In the data below, one line contains "Level 4 is the" and a later one contains "lv => .next (s.enterLevel5 lv)". Print both, with every line between them, exactly and alone.

(Saved entries)
-=-=-=-=-

-- ==== Sys2Proof/Machine/Recovery.lean ====
section
/-! DEFINITION. Hangs, cuts, the escalation ladder, resets and the power cycle (spec/15_recovery.md R484 to R507). -/

namespace Sys2Proof.Machine

open Sys2Proof

/-! ### Hangs -/

/-- The logical engines that hold an unretired shot and whose shots-retired counters have not moved since the first
counted tick (R486). -/
def Stage.stalled (st : Stage) : List Nat :=
  (List.range 48).filter (fun e =>
    st.flights.any (fun f => decide (f.dest = .engine e)) && decide (st.retired[e]? = st.retiredOld[e]?))

/-- Where the first bank operand range of a shot that has not issued begins: its address register and whether it strides
(Tables 9.4, 9.5 and 9.7). -/
def firstOperand : Instr → Option (BitVec 4 × Bool)
  | .mma _ f => some (f.areg, f.xa)
  | .accld _ f => some (f.reg, f.xa)
  | .accadd _ f => some (f.reg, f.xa)
  | .accst _ f _ _ _ => some (f.reg, f.xa)
  | .movb _ _ sreg _ _ xa _ => some (sreg, xa)
  | .fillb _ _ dreg _ _ => some (dreg, false)
  | .cvtb _ f => some (f.sreg, f.xa)
  | .send _ f => some (f.reg, f.xa)
  | .recv _ f => some (f.reg, f.xa)
  | .commit _ _ reg xa _ => some (reg, xa)
  | _ => none

/-- The bank and line where the dump of a named shot starts (R507). -/
def Flight.start (f : Flight) : Nat × Nat :=
  match f.reads ++ f.writes with
  | [] => (0, 0)
  | r :: _ => (r.bank, r.first)

/-- The same for the shot at the head of issue (R507). -/
def Stage.headStart (st : Stage) (n : Nat) : Nat × Nat :=
  match (shotOf n (cellGet st.script st.seq.pc).toNat).bind firstOperand with
  | none => (0, 0)
  | some (reg, x) => match st.seq.range 0 reg x 1 with
    | none => (0, 0)
    | some r => (r.bank, r.first)

/-- The oldest unretired shot of a stage, or the shot at the head of issue, with where its dump starts (R486, R309,
R507). -/
def Stage.oldestShot (st : Stage) (n : Nat) : BitVec 32 × Nat × Nat :=
  match st.flights with
  | [] => (st.seq.shotAt st.seq.pc, st.headStart n)
  | f :: _ => (f.index, f.start)

/-- The shot that a hang names on a stage: the oldest of its lowest stalled engine, or of the stage (R486). -/
def Stage.hangShot (st : Stage) (n : Nat) : Named :=
  match st.stalled with
  | [] =>
    let o := st.oldestShot n
    { stage := n, engine := 0xFF, shot := o.1, bank := o.2.1, first := o.2.2, dumped := false }
  | e :: _ => match st.flights.find? (fun f => decide (f.dest = .engine e)) with
    | none => { stage := n, engine := e, shot := 0xFFFFFFFF, bank := 0, first := 0, dumped := false }
    | some f => { stage := n, engine := e, shot := f.index, bank := f.start.1, first := f.start.2, dumped := false }

/-- The stage, engine and shot that a hang names (R486). -/
def State.nameHang (s : State) (c : Ctx) : Named :=
  let get (n : Nat) (f : Stage → Bool) : Bool := match s.stage n with | none => false | some st => f st
  let late := c.stages.filter (fun n => get n (fun st => !st.doneNow))
  let n := match late.find? (fun n => get n (fun st => !st.stalled.isEmpty)) with
    | some n => n
    | none => late.headD 0xFF
  match s.stage n with
  | none => { stage := n, engine := 0xFF, shot := 0xFFFFFFFF, bank := 0, first := 0, dumped := false }
  | some st => st.hangShot n

/-- HANG: at a cut-off the tick would be counted and the non-progress count is W - 1: stage, engine and shot are named in
an error event, and the tick becomes the cut tick of a cut by the monitor (R485, R486, R488). -/
def execHang (part : Nat) (s : State) : Host.Outcome State Fault Refusal :=
  match s.ctx part with
  | none => .next s
  | some c =>
    if c.cuttable && c.cut.isNone && s.counts c && decide (c.action.getD (s.tickActionOf c) = .wait)
        && decide (c.noProg + 1 = s.window) then
      let nm := s.nameHang c
      let s1 : State := s.errorEvent { stageErr 0x15 nm.stage none with engine := nm.engine, shot := nm.shot } 0x04 0
      .next ((s1.acceptCut part .monitor).modCtx part (fun c => { c with
        action := none, named := some nm, cut := c.cut.map (fun k => { k with fixed := true })
        level := some { level := 1, trigger := 0x15, start := s.stamp, stage := nm.stage } }))
    else .next s

/-- RING_STALL: a bound ring's unread records have not moved for W × 65,536 ticks: one dailies entry until the counter moves
(R487). -/
def execRingStall (p : Port) (s : State) : Host.Outcome State Fault Refusal :=
  let q := s.port p
  if q.ring.isSome && !q.stallTold && decide (s.window * 65536 ≤ q.stallTicks) then
    .next ((s.modPort p (fun q => { q with stallTold := true })).log 0x0A
      (leBytes 1 p.code ++ zeros 7 ++ leBytes 8 q.consumed))
  else .next s

/-! ### Cuts -/

/-- CUT_ACCEPT: a cut request of a context is accepted, or merged into its cut (R488). -/
def execCutAccept (part : Nat) (src : CutSource) (s : State) : Host.Outcome State Fault Refusal :=
  .next (s.acceptCut part src)

/-- An output write of a context of a partition. -/
def HostOut.ofCtx (p : Nat) (id : BitVec 8) : HostOut → Bool
  | .line q i _ _ _ => decide (q = p) && decide (i = id)
  | _ => false

/-- Held output writes of a context are discarded (R492). -/
def HostPort.discardLines (q : HostPort) (p : Nat) (id : BitVec 8) : HostPort :=
  { q with held := q.held.filter (fun o => !o.ofCtx p id) }

/-- CUT_TICK: the context epoch rises, cut notices go out, and output writes not yet issued are discarded with their
completion signals; into a lit stage's domain a notice goes by its crossing (R214, R490 steps 1 and 2, R492, R493). -/
def execCutTick (part : Nat) (s : State) : Host.Outcome State Fault Refusal :=
  match s.ctx part with
  | none => .next s
  | some c =>
    match c.ended, c.cut with
    | some e, some k =>
      if !e.cut || k.noticed then .next s
      else
        let s1 : State := s.modCtx part (fun c => { c with
          epoch := c.epoch + 1, cut := some { k with noticed := true }
          outs := c.outs.filter (fun o => !(s.port o.2.1).holds part c.id o.2.2) })
        let s2 : State := s1.raiseXings 6 (c.stages.filter (fun n => match s.stage n with
          | none => false
          | some st => decide (st.st = .lit)))
        .next { s2 with portA := s2.portA.discardLines part c.id, portB := s2.portB.discardLines part c.id }
    | _, _ => .next s

/-- Beats that a SEND has queued and that have not been sent leave with its queue (R490 step 3, R500); those sent stay in the
replay buffer until they are acknowledged (R492). -/
def Stage.dropUnsent (st : Stage) : Stage := st.modLinks (fun l => { l with unacked := l.unacked.take l.sent })

/-- A stage stops for a cut: issue, queues, staged outputs and landing buffers go, and no journal is restored (R490 step
3). -/
def Stage.cutStop (st : Stage) : Stage :=
  { st.emptyLand.dropUnsent with flights := [], staged := [], stopped := true, reload := none }

/-- The cut in progress of a stage's context, its notices sent. -/
def State.noticedCut (s : State) (n : Nat) : Option (Nat × Ctx × Cut) :=
  match s.ctxOf n with
  | none => none
  | some (p, c) =>
    match c.cut with
    | none => none
    | some k => if k.noticed then some (p, c, k) else none

/-- CUT_NOTICE: a lit stage takes the notice; one in power-up completes that first (R490 step 3). -/
def execCutNotice (n : Nat) (s : State) : Host.Outcome State Fault Refusal :=
  match s.stage n, s.noticedCut n with
  | some st, some (p, _, k) =>
    if st.st ≠ .lit || k.told.contains n then .next s
    else
      .next (((s.putStage n st.cutStop).modCtx p (fun c => { c with
        cut := some { k with told := n :: k.told } })).xingOk (stageXid n 6 0))
  | _, _ => .next s

/-- The dump of a named stage is still due (R490 step 4, R507). -/
def State.dumpDue (s : State) (c : Ctx) (n : Nat) : Bool :=
  match c.named with
  | none => false
  | some nm => nm.stage = n && !nm.dumped && decide (s.dumpLines ≠ 0)

/-- CUT_STOPPED: a stage that took the notice, its dump done, reports cut-stopped and begins its release (R490). -/
def execCutStopped (n : Nat) (s : State) : Host.Outcome State Fault Refusal :=
  match s.noticedCut n with
  | none => .next s
  | some (p, c, k) =>
    if !k.told.contains n || k.stopped.contains n || s.dumpDue c n then .next s
    else
      .next ((s.modStage n (fun st => { st with releasing := true })).modCtx p (fun c => { c with
        cut := some { k with stopped := n :: k.stopped } }))

/-- STAGE_DUMP: the named stage of a hang is dumped within its cut (R490 step 4, R507). -/
def execStageDump (n : Nat) (reads : DumpReads) (s : State) : Host.Outcome State Fault Refusal :=
  match s.noticedCut n with
  | none => .next s
  | some (p, c, _) =>
    if s.dumpDue c n then
      .next ((s.takeDump p reads 1).modCtx p (fun c => { c with
        named := c.named.map (fun nm => { nm with dumped := true }) }))
    else .next s

/-- Every splice fence of a partition is crossed: no end of a stage that is still the partition's, or of none, holds an
unacknowledged beat or a landed one (R492). -/
def State.fencesCrossed (s : State) (p : Nat) (c : Ctx) : Bool :=
  c.stages.all (fun n => match s.stage n with
    | none => true
    | some st =>
      (st.part.isSome && decide (st.part ≠ some p)) || !st.clocked ||
        Side.all.all (fun d => (st.link d).unacked.isEmpty && (st.land d).isEmpty))

/-- The spine fence is crossed: no response of an epoch before the cut is on its way to its requester (R492). -/
def State.spinesClear (s : State) (c : Ctx) : Bool :=
  s.spineOut.all (fun x =>
    let f := flitFields x.header
    !(decide (f.cls = 1) && decide (f.ctx = c.id) && decide (f.epoch ≠ c.epoch)))

/-- CUT_COMPLETE: every stage has released and every fence is crossed: the cut-complete and wrap records are formed, with
the recovery record of a hang's level 1, and the context leaves its partition (R490, R492, R498). -/
def execCutComplete (part : Nat) (saveOk : Bool) (s : State) : Host.Outcome State Fault Refusal :=
  match s.ctx part with
  | none => .next s
  | some c =>
    match c.ended, c.cut with
    | some e, some k =>
      if !e.cut || !k.noticed || c.recorded || !s.allReleased part c
          || !s.fencesCrossed part c || !s.spinesClear c then .next s
      else
        let s1 : State := s.endRecords part c e saveOk
        let s2 : State := match c.level with
          | none => s1
          | some lv => if lv.level = 1 then s1.recovery lv 0 (partMask part) else s1
        .next (s2.freePart part)
    | _, _ => .next s

/-! ### The escalation ladder -/

/-- The lit stages of a cut that have not reported cut-stopped (R495). -/
def State.unstopped (s : State) (p : Nat) (c : Ctx) (k : Cut) : List Nat :=
  c.stages.filter (fun n => !s.gone p c n && !k.stopped.contains n)

/-- The trigger that a level above inherits: a cut by a host or by command gives it no kind, a free value (R498, log
entry 5). -/
def State.triggerOf (s : State) (c : Ctx) : Nat :=
  match c.level with
  | none => (Config.freeByte s.freeCtr).toNat
  | some lv => lv.trigger

/-- Level 1 misses its bound (R495): level 2 while a stage has not stopped, else level 3. -/
def State.expireCut (s : State) (p : Nat) (c : Ctx) (k : Cut) : State :=
  let trig := s.triggerOf c
  let stage := match c.named with | none => 0xFF | some nm => nm.stage
  if !k.resumed && !(s.unstopped p c k).isEmpty then
    let s1 : State := match c.level with
      | none => s
      | some lv => s.recovery lv 1 (partMask p)
    (s1.modCtx p (fun c => { c with
      level := some { level := 2, trigger := trig, start := s.stamp, stage := stage }
      cut := some { k with mask := k.mask ||| 0x20 } })).draw
  else
    let s1 : State := if k.resumed then s.modCtx p (fun c => { c with level := none }) else s
    (s1.enterLevel3 p trig stage).draw

/-- Entry to level 5 by escalation: STATE reads 7, issue stops and the bypass closes (R448, R495, R503). -/
def State.enterLevel5 (s : State) (lv : Level) : State :=
  let s1 : State := s.recovery lv 1 s.allMask
  { s1 with
    level4 := none
    level5 := some { level := 5, trigger := lv.trigger, start := s.stamp, stage := lv.stage }
    pins := { s1.pins with issueStopped := true, failed := true, bypassOpen := false } }

/-- ESCALATION_BOUND_EXPIRY: a level in progress misses its bound and escalates to the next (R495 to R498). Level 4 is the
module's; the others are a partition's. -/
def execEscalationBoundExpiry (level part : Nat) (s : State) : Host.Outcome State Fault Refusal :=
  match level with
  | 4 => match s.level4 with
    | none => .next s
    | some lv => .next (s.enterLevel5 lv)
  | 3 => match (s.ctx part).bind Ctx.level with
    | none => .next s
    | some lv => if lv.level = 3 then .next (s.enterLevel4 lv.trigger lv.stage) else .next s
  | 2 => match s.ctx part with
    | none => .next s
    | some c => match c.level, c.cut with
      | some lv, some k =>
        if lv.level ≠ 2 then .next s
        else if k.resumed then .next (s.expireCut part c k)
        else .next (s.enterLevel3 part lv.trigger lv.stage)
      | _, _ => .next s
  | 1 => match s.ctx part with
    | none => .next s
    | some c => match c.cut with
      | none => .next s
      | some k =>
        let low := match c.level with | none => true | some lv => decide (lv.level = 1) || (decide (lv.level = 2) && k.resumed)
        if c.ended.isSome && k.noticed && low && !c.recorded then .next (s.expireCut part c k) else .next s
  | _ => .next s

-=-=-=-=-

* _Your response_:
/-- ESCALATION_BOUND_EXPIRY: a level in progress misses its bound and escalates to the next (R495 to R498). Level 4 is the
module's; the others are a partition's. -/
def execEscalationBoundExpiry (level part : Nat) (s : State) : Host.Outcome State Fault Refusal :=
  match level with
  | 4 => match s.level4 with
    | none => .next s
    | some lv => .next (s.enterLevel5 lv)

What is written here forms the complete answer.